9. Study Limitations

We are aware that this study is not free from limitations. In particular, the narrative design severely limits the strength of the study results. However, it should be noted that considering the heterogeneity of pathological conditions and treatment assessed a systematic review was not possible according to the Cochrane Handbook for Systematic Review of Intervention (Ver, 6.1, 2020) [245].

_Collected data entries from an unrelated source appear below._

theorem unwantedAt_iff {e : Env} {r : Road} {u : UnitId} {n : Nat} {h : Handle} :
    (∃ c, (r.dirOf u)[n]? = some c ∧ c.handle? = some h ∧
      (CopySlot.replaceable c && !c.namesOneOf (r.wanted e u)) = true) ↔ Unwanted e r u n h := by
  constructor
  · rintro ⟨c, hc, hh, ht⟩
    obtain ⟨h', v, hv, hm⟩ := unwanted_iff.mp ht
    have : h' = h := by rcases hv with rfl | rfl | rfl <;> exact Option.some.inj hh
    subst this
    exact ⟨fun hw => hm (mem_wanted.mpr hw), v,
      by simpa [hc] using hv⟩
  · rintro ⟨hw, v, hv⟩
    have hm : h ∉ r.wanted e u := fun hm => hw (mem_wanted.mp hm)
    rcases hv with hv | hv | hv
    · exact ⟨_, hv, rfl, unwanted_iff.mpr ⟨h, v, .inl rfl, hm⟩⟩
    · exact ⟨_, hv, rfl, unwanted_iff.mpr ⟨h, v, .inr (.inl rfl), hm⟩⟩
    · exact ⟨_, hv, rfl, unwanted_iff.mpr ⟨h, v, .inr (.inr rfl), hm⟩⟩

theorem isOverruled_getD (l : List CopySlot) (n : Nat) :
    (l.getD n .unknown).isOverruled = l[n]?.any CopySlot.isOverruled := by
  rw [List.getD_eq_getElem?_getD]
  cases l[n]? <;> rfl

theorem loadInto_iff {r : Road} {u : UnitId} {n : Nat} {h : Handle} {x : Transfer} :
    r.loadInto u n h = some x ↔ Loads r u n h x := by
  unfold Road.loadInto Road.image Loads Road.into
  rw [Option.map_map, Option.map_eq_some_iff]
  simp only [Function.comp_apply, isOverruled_getD]
  exact ⟨fun ⟨p, hp, hx⟩ => ⟨p, hp, hx.symm⟩, fun ⟨p, hp, hx⟩ => ⟨p, hp, hx.symm⟩⟩

theorem loads_of_wanted {e : Env} {r : Road} {u v : UnitId} {n : Nat} {h : Handle}
    (hw : Wants e r v h) : r.loadInto u n h ≠ none := by
  obtain ⟨_, _, p, _, _, hp, _⟩ := hw
  unfold Road.loadInto Road.image
  simp [hp]

theorem update_some {e : Env} {r : Road} {u : UnitId} {x : Transfer}
    (hx : r.update u (r.wanted e u) = some x) :
    ∃ n h, UpdateDue e r u n h ∧ (∀ m h', UpdateDue e r u m h' → n ≤ m) ∧ Loads r u n h x := by
  unfold Road.update at hx
  split at hx
  · rename_i n hn
    obtain ⟨⟨c, hc, ht⟩, hl⟩ := head_indexes hn
    obtain ⟨h, v, hv, hm⟩ := updatable_iff.mp ht
    have hh : (r.dirOf u).getD n .unknown = c := by
      rw [List.getD_eq_getElem?_getD, hc]
      rfl
    rw [hh, show c.handle? = some h by rcases hv with rfl | rfl <;> rfl] at hx
    exact ⟨n, h, ⟨mem_wanted.mp hm, v, by simpa [hc] using hv⟩,
      fun m h' hd => by
        obtain ⟨c', hc', ht'⟩ := updateDue_iff.mpr ⟨h', hd⟩
        exact hl m c' hc' ht',
      loadInto_iff.mp hx⟩
  · cases hx

theorem update_none {e : Env} {r : Road} {u : UnitId} (hx : r.update u (r.wanted e u) = none) (n : Nat)
    (h : Handle) : ¬ UpdateDue e r u n h := by
  intro hd
  obtain ⟨c, hc, ht⟩ := updateDue_iff.mpr ⟨h, hd⟩
  unfold Road.update at hx
  split at hx
  · rename_i m hm
    obtain ⟨⟨c', hc', ht'⟩, _⟩ := head_indexes hm
    obtain ⟨h', v, hv, hm'⟩ := updatable_iff.mp ht'
    have hh : (r.dirOf u).getD m .unknown = c' := by
      rw [List.getD_eq_getElem?_getD, hc']
      rfl
    rw [hh, show c'.handle? = some h' by rcases hv with rfl | rfl <;> rfl] at hx
    exact loads_of_wanted (mem_wanted.mp hm') hx
  · rename_i hn
    rw [head_indexes_none hn n c hc] at ht
    cases ht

10. Conclusions and Future Perspectives

This comprehensive review showed that there is a negative bond among sarcopenic dysphagia, malnutrition, and oral frailty in older people. These conditions share several risk factors some phenotypically overlapping features and should be adequately assessed and treated, particularly in the elderly. A specific screening for sarcopenic dysphagia might be introduced in routine clinical practice for high-risk patients to promote early rehabilitative interventions preventing health-related consequences. Tailored treatment based on patient’s characteristics should be proposed aiming at targeting not only sarcopenic dysphagia consequences but also the etiological causes including oral frailty, malnutrition, and sarcopenia. Moreover, a comprehensive intervention should be proposed to promote the synergic effects of different therapies in frail elderly subjects. Therefore, an adequate management of older people should include oropharyngeal rehabilitation, oral health treatment, and nutritional supplementation to counteract the age-related functional decline and to improve the quality of life. Despite these considerations, future studies are warranted to provide strong evidence supporting a transdisciplinary approach to sarcopenic dysphagic elderly patients.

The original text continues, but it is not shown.